Designers face tough choices in cracking complex market
Published 27/07/2015 | 02:30
If Irish shoppers were taken by surprise at the weekend's news that 'the pair off the telly', Sonya Lennon and Brendan Courtney, are taking their brand exclusively to Dunnes Stores, fashion industry professionals here were not.
It's a tough business landscape in the world of independent fashion brands here and Sonya and Brendan came to understand those 'head tilts' they got from designers when the TV style commentators announced three years ago that they were launching their own label.
"Really? Are you sure you want to do this?," was their response.
Five seasons on, Lennon Courtney's clothes have been on the backs of celebrities, endless magazine covers and their AW15 order book was up an impressive 26pc.

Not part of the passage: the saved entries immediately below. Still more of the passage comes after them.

-- ==== Sys2Proof/Machine/Queue.lean ====
section
/-! DEFINITION. Admitted commands from their admission to their completion entry: finishing,
discarding, posting, interrupts, asynchronous events, controller resets (R140 to R142, R190,
R209 to R213, R219, R232, R239, R240). -/

namespace Sys2Proof.Machine

/-- The vendor statuses whose DNR is 0 (the status tables of R241, R592 and the engine chapters). -/
def vendorRetry : List Nat := [0x01, 0x03, 0x05, 0x46, 0x47, 0x66, 0x86, 0x8A]

/-- DNR of a completion (R239, R1051). -/
def Status.dnr : Status → Bool
  | .success | .cidConflict | .dataTransferError | .abortRequested | .abortLimit
  | .reservationConflict | .invalidQueueDeletion | .nsCapacity => false
  | .vendor sc => !vendorRetry.contains sc
  | _ => true

/-- SCT and SC of a status: 7 and its number for a vendor status, and NVMe 2.0's numbers for the standard ones, which the
spec only names (PRESUMED, R239, R242). -/
def Status.code : Status → Nat × Nat
  | .success => (0, 0x00)
  | .invalidOpcode => (0, 0x01)
  | .invalidField => (0, 0x02)
  | .cidConflict => (0, 0x03)
  | .dataTransferError => (0, 0x04)
  | .abortRequested => (0, 0x07)
  | .invalidNamespace => (0, 0x0B)
  | .sequenceError => (0, 0x0C)
  | .sglSegment => (0, 0x0D)
  | .sglCount => (0, 0x0E)
  | .sglLength => (0, 0x0F)
  | .sglType => (0, 0x11)
  | .invalidCmb => (0, 0x12)
  | .prpOffset => (0, 0x13)
  | .writeProtected => (0, 0x20)
  | .lbaRange => (0, 0x80)
  | .reservationConflict => (0, 0x83)
  | .cqInvalid => (1, 0x00)
  | .invalidQueueId => (1, 0x01)
  | .invalidQueueSize => (1, 0x02)
  | .abortLimit => (1, 0x03)
  | .asyncLimit => (1, 0x05)
  | .invalidVector => (1, 0x08)
  | .invalidLogPage => (1, 0x09)
  | .invalidFormat => (1, 0x0A)
  | .invalidQueueDeletion => (1, 0x0C)
  | .notSaveable => (1, 0x0D)
  | .nsCapacity => (1, 0x15)
  | .nsIdUnavailable => (1, 0x16)
  | .nsAttached => (1, 0x18)
  | .nsNotAttached => (1, 0x1A)
  | .invalidController => (1, 0x1C)
  | .unrecoveredRead => (2, 0x81)
  | .guardError => (2, 0x82)
  | .appTagError => (2, 0x83)
  | .refTagError => (2, 0x84)
  | .compareFailure => (2, 0x85)
  | .vendor sc => (7, sc)

/-- The 16 bytes of a completion entry (R239). -/
def cqeBytes (dw0 dw1 : BitVec 32) (sqid sqhd cid : Nat) (st : Status) (more phase : Bool) : Bytes :=
  leBytes 4 dw0.toNat ++ leBytes 4 dw1.toNat ++ leBytes 2 sqhd ++ leBytes 2 sqid ++
  leBytes 4 (cid % 2 ^ 16 + flagAt phase 16 + st.code.2 % 2 ^ 8 * 2 ^ 17 + st.code.1 % 2 ^ 3 * 2 ^ 25 +
    flagAt more 30 + flagAt st.dnr 31)

/-- The numbers that compose a stamp as DW0 and DW1 show it (R223). -/
def Stamp.dw0 (t : Stamp) : BitVec 32 := BitVec.ofNat 32 t.stride
def Stamp.dw1 (t : Stamp) : BitVec 32 :=
  BitVec.ofNat 32 (natBits t.stride 47 32 * 65536 + t.seq % 65536)

/-- Stamp A is earlier than stamp B (R221). -/
def Stamp.before (a b : Stamp) : Bool :=
  decide (a.stride < b.stride) || (a.stride = b.stride && decide (a.seq < b.seq))

/-- The kinds of I/O commands that R428 counts as reads and as writes, by opcode. -/
def countsAsRead (opc : Nat) : Bool := opc = 0x02 || opc = 0x05 || opc = 0x0C || opc = 0x8A
def countsAsWrite (opc : Nat) : Bool := opc = 0x01 || opc = 0x81

namespace State

/-- The admitted command of an identity, if it has no completion yet. -/
def adm? (s : State) (c : CmdId) : Option Adm := (s.slice c.slice).adms.find? (fun a => a.id = c)

def modAdm (s : State) (c : CmdId) (f : Adm → Adm) : State :=
  s.modSlice c.slice (fun x => { x with adms := x.adms.map (fun a => if a.id = c then f a else a) })

/-- A slice's occupancy: the sum of its reserved charges (R251, R252). -/
def occupancy (s : State) (n : Nat) : Nat :=
  lsum ((s.slice n).adms.map Adm.charge) + lsum ((s.slice n).entries.map Entry.charge)

/-- SMART counts of a finished command (R428). -/
def countDone (x : Slice) (a : Adm) (st : Status) : Slice :=
  if a.admin then x
  else
    let m := x.smart
    let m := if countsAsRead a.ent.opc then { m with reads := m.reads + 1 } else m
    let m := if countsAsWrite a.ent.opc then { m with writes := m.writes + 1 } else m
    let m := if st = .unrecoveredRead then { m with mediaErrors := m.mediaErrors + 1 } else m
    { x with smart := m }

/-- A command finishes, and its entry becomes ready at the tick that begins stride `at'` (R219): it
is no longer an admitted command. While Stamp Reporting held at its admission the entry of the
commands of R223 carries the stamp. -/
def finishAt (s : State) (c : CmdId) (st : Status) (dw0 dw1 : BitVec 32) (at' : Nat) : State :=
  match s.adm? c with
  | none => s
  | some a =>
    let w0 := if a.rep then a.stamp.dw0 else dw0
    let w1 := if a.rep then a.stamp.dw1 else dw1
    s.modSlice c.slice (fun x =>
      let x := countDone x a st
      { x with adms := x.adms.filter (fun b => decide (b.id ≠ c)),
               ready := x.ready ++ [{ id := c, cqid := a.cqid, sqhd := a.sqhd, status := st,
                                      dw0 := w0, dw1 := w1, at' := at' }] })

/-- A command finishes during a stride: its entry becomes ready at the next tick. -/
def finish (s : State) (c : CmdId) (st : Status) (dw0 : BitVec 32 := 0) (dw1 : BitVec 32 := 0) :
    State := s.finishAt c st dw0 dw1 (s.stride + 1)

/-- A command finishes at the tick under way: its entry becomes ready at this tick. -/
def finishNow (s : State) (c : CmdId) (st : Status) (dw0 : BitVec 32 := 0) (dw1 : BitVec 32 := 0) :
    State := s.finishAt c st dw0 dw1 s.stride

/-- Give back a completion queue reservation without posting (R213). -/
def unreserve (x : Slice) (cqid : Nat) : Slice :=
  { x with cqs := tmod x.cqs cqid (fun q => { q with resv := q.resv - 1 }) }

/-- Discard an admitted command without completion: its entry that is not visible and its charge go
with it, and every block keeps what it held (R141, R226, R263). -/
def discardCmd (s : State) (c : CmdId) : State :=
  match s.adm? c with
  | none => s
  | some a =>
    s.modSlice c.slice (fun x =>
      let x := unreserve x a.cqid
      { x with adms := x.adms.filter (fun b => decide (b.id ≠ c)),
               entries := x.entries.filter (fun e => decide (e.cmd ≠ some c) || e.visible.isSome) })

/-- Remove what a command that ends without effect has put into the buffer (R238, R284). -/
def dropEntry (s : State) (c : CmdId) : State :=
  s.modSlice c.slice (fun x =>
    { x with entries := x.entries.filter (fun e => decide (e.cmd ≠ some c) || e.visible.isSome),
             adms := x.adms.map (fun a => if a.id = c then { a with charge := 0 } else a) })

/-- A command fails: it completes with the status and has no other effect. -/
def failCmd (s : State) (c : CmdId) (st : Status) : State := (s.dropEntry c).finish c st

/-! ### Interrupts (R240, R243) -/

/-- The masked bit of an MSI-X entry: bit 0 of its last doubleword. -/
def msixMasked (s : State) (p v : Nat) : Bool :=
  natBit (s.rwNat (0x140000 + p * 0x10000 + 16 * v + 12)) 0

/-- Send an interrupt message, or set the pending bit of a masked entry. -/
def sendMsix (s : State) (p v : Nat) : State :=
  if s.msixMasked p v then
    if s.msixPend.contains (p * 2048 + v) then s else { s with msixPend := (p * 2048 + v) :: s.msixPend }
  else s.emit (.msix p v)

/-- The interrupt of an entry posted to a completion queue, subject to coalescing (R199, R240). -/
def interrupt (s : State) (n qid : Nat) (q : Cq) : State :=
  let x := s.slice n
  let v := 4 * n + q.iv
  if !q.ien then s
  else if qid = 0 || x.feats.coalThr = 0 || x.feats.coalTime = 0 || x.feats.vecCd.contains q.iv then
    s.sendMsix x.port v
  else if x.feats.coalThr < q.pendInt + 1 then
    (s.modSlice n (fun x => { x with cqs := tmod x.cqs qid (fun q => { q with pendInt := 0 }) })).sendMsix
      x.port v
  else
    s.modSlice n (fun x => { x with cqs := tmod x.cqs qid (fun q =>
      { q with pendInt := q.pendInt + 1, pendAt := if q.pendInt = 0 then s.stride else q.pendAt }) })

/-- The coalescing time of a queue has passed (R199): its interrupt is sent. -/
def coalesceTick (s : State) : State :=
  s.slices.foldl (fun s p =>
    p.2.cqs.foldl (fun s q =>
      if 0 < q.2.pendInt && q.2.pendAt + p.2.feats.coalTime * 400 ≤ s.stride then
        (s.modSlice p.1 (fun x => { x with cqs := tmod x.cqs q.1 (fun q => { q with pendInt := 0 }) })).sendMsix
          p.2.port (4 * p.1 + q.2.iv)
      else s) s) s

/-- The PASID of a slice's DMA: one of those bound to it (R127); which one is free. -/
def pasidOf (s : State) (n : Nat) : Option Nat :=
  let ps := (s.slice n).pasids
  ps[Config.pasidPick s.out.length % ps.length]?

/-- Post one ready entry (R239, R240). -/
def postOne (s : State) (n : Nat) (r : Ready) : State :=
  match tget (s.slice n).cqs r.cqid with
  | none => s
  | some q =>
    let more := decide (r.status ≠ .success) && Config.moreDetail s.out.length
    let e : Cqe := { slice := n, cqid := r.cqid, addr := q.base + 16 * q.tail, pasid := s.pasidOf n,
                     sqid := r.id.sqid, sqhd := r.sqhd, cid := r.id.cid, status := r.status, dnr := r.status.dnr,
                     more := more, phase := q.phase, dw0 := r.dw0, dw1 := r.dw1,
                     bytes := cqeBytes r.dw0 r.dw1 r.id.sqid r.sqhd r.id.cid r.status more q.phase }
    let wrap := decide (q.tail + 1 = q.size)
    let q' := { q with tail := if wrap then 0 else q.tail + 1,
                       phase := if wrap then !q.phase else q.phase, resv := q.resv - 1 }
    let s := (s.modSlice n (fun x => { x with cqs := tset x.cqs r.cqid q' })).emit (.cqe e)
    s.interrupt n r.cqid q'

/-- The port takes part in transfers: its link is up and Bus Master Enable is 1 (R185). -/
def portMoves (s : State) (p : Nat) : Bool := (s.port p).busMaster

/-- Post a slice's ready entries, oldest first, up to a count (R219). -/
def postReady (s : State) (n limit : Nat) : State :=
  let x := s.slice n
  if x.ctrl.cfs || !s.portMoves x.port then s
  else
    let due := (x.ready.filter (fun r => decide (r.at' ≤ s.stride))).take limit
    let s := s.modSlice n (fun x => { x with ready := x.ready.filter (fun r => !due.contains r) })
    due.foldl (fun s r => s.postOne n r) s

/-! ### Asynchronous events (R212, R380) -/

/-- The DW0 of an Asynchronous Event Request's completion: type in [2:0], information in [15:8], log
page in [23:16]. -/
def AsyncEv.dw0 : AsyncEv → BitVec 32
  | .invalidDoorbell => 0x00010000
  | .invalidDoorbellValue => 0x00010100
  | .health => 0x00020001
  | .temperature => 0x00020101
  | .spare => 0x00020201
  | .vendor k => BitVec.ofNat 32 (k * 0x100 + 7)

/-- Deliver waiting asynchronous events to waiting requests, oldest first. -/
def deliverAsync (s : State) (n : Nat) : State :=
  let x := s.slice n
  match x.aers, x.asyncs with
  | c :: cs, e :: es =>
    let r : Ready := { id := c.1, cqid := 0, sqhd := c.2, status := .success, dw0 := AsyncEv.dw0 e,
                       dw1 := 0, at' := s.stride + 1 }
    s.setSlice n { x with aers := cs, asyncs := es, ready := x.ready ++ [r] }
  | _, _ => s

/-- An asynchronous event arises for a slice's controller. -/
def asyncEvent (s : State) (n : Nat) (e : AsyncEv) : State :=
  (s.modSlice n (fun x => { x with asyncs := x.asyncs ++ [e] })).deliverAsync n

/-- A SMART/Health event of one Critical Warning bit arises where the controller is enabled and feature 0x0B asks for it, as
NVMe 2.0 has it (R199, R380). -/
def healthEvent (s : State) (n bit : Nat) (e : AsyncEv) : State :=
  if (s.slice n).ctrl.rdy && natBit (s.slice n).feats.asyncCfg.toNat bit then s.asyncEvent n e else s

Speaking frankly about the "huge financial pressures" associated with building an independent fashion brand, Sonya said: "Brendan and I built up Lennon Courtney without any external investment and genuinely had not seen any financial return from it in three years.

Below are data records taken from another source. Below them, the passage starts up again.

/-- A power failure is latched (R308): the bound of its flush is the one of now (R312). It is never withdrawn. -/
def latchFail (s : State) : State :=
  let bound := if s.wbf.pfail || s.wbf.pfTaken then s.wbf.pfBound else s.flushBound
  { s with wbf := { s.wbf with pfail := true, pfBound := bound } }

/-- The laps that the flush under way has taken (R312, R321). -/
def pfLaps (s : State) : Nat := ceilDiv (s.stride - s.wbf.pfStart) 4000

/-- Has the flush under way not outrun its bound (R312)? -/
def pfInTime (s : State) : Bool := decide (s.pfLaps ≤ s.wbf.pfBound)

/-- Has the flush under way come to the end of its bound (R312)? -/
def pfLate (s : State) : Bool := decide (s.wbf.pfStart + s.wbf.pfBound * 4000 ≤ s.stride)

/-- The first tick after a power failure is latched (R309): admission, sampling and posting stop, what
is not at its completion stage is discarded, and the emergency flush starts; it issues no program
where R925, R970 or R1058 say so. -/
def powerFailTick (s : State) : State :=
  if s.wbf.pfail && !s.wbf.pfTaken then
    let s := s.slices.foldl (fun s p => s.squash p.1) s
    let s := { s with slices := tmap s.slices (fun _ x => { x with ready := [] }) }
    let idle := decide (2 ≤ s.pwr.state) || (s.pwr.phase = .entering && decide (2 ≤ s.pwr.target)) ||
      decide (s.dev.phase ≠ .ready) || s.diesInUse = []
    let s := { s with wbf := { s.wbf with pfTaken := true, pfFlushing := !idle, pfDone := idle,
                                          pfStart := s.stride,
                                          pfCounted := !s.wbf.armed || (s.diesInUse = []) } }
    let s := match s.pwr.phase with
      | .preparing => s.abandonPrep 0
      | .entering => { s with pwr := { s.pwr with phase := .steady, target := s.pwr.state } }
      | _ => s
    let s := if s.wbf.pfCounted then { s with dur := { s.dur with unsafeOffs := s.dur.unsafeOffs + 1 } } else s
    let s := s.ev 0x3400 noSlice
    if idle then (s.setPin 2 true).ev 0x3401 noSlice (itemSat 2 0) else s
  else s

/-- The slice-table record of now (R972). -/
def sliceTableNow (s : State) : SliceTable :=
  { slices := s.slices,
    shares := s.inForce.filter (fun p => decide (0x48000 ≤ p.1) && decide (p.1 < 0x4C000) ||
      (decide (0x202000 ≤ p.1) && decide (p.1 < 0x202800))) }

/-- Number records on from a SEQ (R366). -/
def renumber : Nat → List JRec → List JRec
  | _, [] => []
  | n, r :: t => { r with seq := n } :: renumber (n + 1) t

/-- Is an entry to be saved to the reserve (R261, R311, R366)? A visible one is, and a deallocation that is past its
completion stage. -/
def savedEntry (x : Slice) (e : Entry) : Bool := (e.visible.isSome || (e.dsm && !e.wt)) && !settled x e

/-- The entries of a slice that are saved, without what has been superseded or journalled (R275, R373). What can not be
read stays lost (R869). -/
def savedEntries (s : State) (n : Nat) (x : Slice) : List Entry :=
  (x.entries.filter (savedEntry x)).map (fun e =>
    { e with blocks := (e.blocks.filter (fun b => liveBlock x e b.1)).map (fun b =>
        if s.blockGone n e b.1 then (b.1, .lost) else b) })

/-- The records of verified copies that are not yet journalled (R366). -/
def verifiedRecs (s : State) : List JRec :=
  s.ftl.reclaims.filterMap (fun r =>
    let es := r.ents.filter (fun e => r.verified.contains (blkOf e.new))
    if r.finalSeq.isSome || es = [] then none
    else some { seq := 0, type := r.why.type, final := false, stamp := none, victim := r.blk, ents := es, covers := [] })

/-- What an emergency flush writes to the reserve (R311, R366, R419, R957, R979): the visible entries, the
unpaired logs and slice table, the recorders and the health records; and, after a power failure, the journal
records of types 0x04 to 0x0B that are not yet durable and those of verified copies. -/
def saveReserve (s : State) (records : Bool) : State :=
  let rs := if records then
      s.ftl.journal.filter (fun r => decide (4 ≤ r.type) && decide (r.type ≤ 0xB)) ++ s.verifiedRecs
    else []
  { s with
    ftl := { s.ftl with journal := [], jseq := s.ftl.jseq + rs.length,
                        bandRecs := s.ftl.bandRecs ++ renumber (s.ftl.jseq + 1) rs }
    dur := { s.dur with
      reserve := s.slices.map (fun p => (p.1, s.savedEntries p.1 p.2))
      sliceTable := some s.sliceTableNow
      recDev := s.evr.dev, recSlices := s.evr.slices
      health := s.ftl.dies.map (fun p => (p.1, p.2.health)) } }

/-- The emergency flush ends (R312, R313): FLUSH_DONE rises (R1033). -/
def flushEnd (s : State) : State :=
  if s.wbf.pfFlushing && s.pfInTime then
    let laps := s.pfLaps
    let s := s.saveReserve true
    (({ s with wbf := { s.wbf with pfFlushing := false, pfDone := true } }).setPin 2 true).ev 0x3401 noSlice
      (itemSat 2 laps)
  else s

end State

end Sys2Proof.Machine
end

"You invest to grow a brand which is exactly what we did and as any business will tell you, it takes a minimum of two years to see a return.

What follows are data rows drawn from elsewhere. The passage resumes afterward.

/-- The next refresh source among the dies whose turn it is: the head of the refresh order, then the oldest due block
(R368, R369, R415). -/
def nextRefresh (s : State) : Option Nat :=
  let may := s.refreshWaiting.filter (fun b => s.refreshTurn (dieOfBlk b))
  match may.filter (fun b => s.ftl.refreshHead.contains b) with
  | b :: _ => some b
  | [] => s.oldestClosed may

/-- REFRESH_START of a block (R368). -/
def refreshStart (s : State) (b : Nat) : State :=
  if s.mediaRuns && s.nextRefresh = some b then
    ((s.setFtl { s.ftl with refreshHead := s.ftl.refreshHead.filter (· ≠ b) }).modDie (dieOfBlk b) (fun x =>
      { x with lastRefresh := true })).reclaimBegin b .refresh
  else s

/-- The fine unit to demote next in the background: the oldest last partial flush among the idle (R343). -/
def oldestIdle (s : State) : Tab Fine → Option Fine
  | [] => none
  | (_, f) :: t =>
    let rest := oldestIdle s t
    if s.idleFine f.unit then
      match rest with
      | some g => if g.lastPartial < f.lastPartial then rest else some f
      | none => some f
    else rest

/-- DEMOTE_BACKGROUND (R343): more than 7/8 of the groups are in use. -/
def demoteBackground (s : State) : State :=
  if s.mediaRuns && decide (7 * s.ftl.fineTotal < 8 * s.ftl.fine.length) then
    match s.oldestIdle s.ftl.fine with
    | none => s
    | some f =>
      match s.diesInUse.find? (fun d => decide ((s.freeBlocks d) ≠ []) || (s.openBlock d .gcOpen).isSome) with
      | some d => s.demoteBegin d f.unit
      | none => s
  else s

/-! ### The channels at a tick (R29, R36, R38, R75, R272, R369, R1055) -/

/-- On an urgent die collection and evacuation have the FTL's slots to themselves (R369). -/
def yields (s : State) (k : PollKind) : Bool :=
  let own : Bool := match k with
    | .copyRead b _ | .copyProgram b _ | .copyVerify b _ => decide ((s.reclaimOf b).map Reclaim.why = some .refresh)
    | .demoteRead .. | .demoteProgram .. | .demoteVerify .. => true
    | _ => false
  own && s.dieUrgent (dieOf k.addr)

/-- May an operation make a unit on a channel in this stride? -/
def pollMay (s : State) (ch : Nat) (p : PollOp) : Bool :=
  dieOf p.kind.addr / 16 = ch && decide (p.ready < s.stride) &&
  match p.kind.owner with
  | some n =>
    s.slotHolder (0x100 + ch) s.stride = some n || (!p.kind.isRead && s.wbf.drainPeriod && s.ftlSlot ch)
  | none => s.ftlSlot ch && !s.yields p.kind

/-- The issue of a read's first command is its completion stage (R224). -/
def stageRead (s : State) (k : PollKind) : State :=
  match k with
  | .hostRead c _ => s.modAdm c (fun a =>
      if a.ent.opc = 0x02 || a.ent.opc = 0x05 || a.ent.opc = 0x0C then { a with stage := true } else a)
  | _ => s

/-- The units of one channel in a stride: at most one data burst and one command to one die (R29), of the operations that
have waited longest. -/
def channelUnits (s : State) (ch : Nat) : State :=
  let burst := s.ftl.polls.find? (fun p => p.bursting && s.pollMay ch p)
  let cmd := s.ftl.polls.find? (fun p => p.commanding && s.pollMay ch p)
  let step (p : PollOp) : PollOp :=
    if some p = burst then { p with bursts := p.bursts - 1, last := some s.stride }
    else if some p = cmd then { p with cmds := p.cmds - 1, last := some s.stride }
    else p
  let t := s.setFtl { s.ftl with polls := s.ftl.polls.map step }
  match cmd with
  | some p => t.stageRead p.kind
  | none => t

"We had choices and had a light-bulb moment after meeting the Dunnes Stores' team. Now we are very excited to be part of their stable of designers, they're kind of an un-ignorable force," said Sonya, confirming that increased production in collaboration with Dunnes means their clothes won't cost as much to buy.
Production is the one word that haunts designers and the pressures of financing independent labels is immense. You have to pay manufacturers up front before they will handle the fabric and again before the garments leave the factory.
Eddie Shanahan who founded the Council of Irish Fashion Designers advises many fledging and established brands on how to respond to the changing market place. There are the subtleties of online versus the brick-and-mortar retailers, and he says designers coming out of college have "little or no business training".
With only a handful of manufacturing services available in Ireland, fashion designers have to "answer that challenge by going abroad," explained Eddie.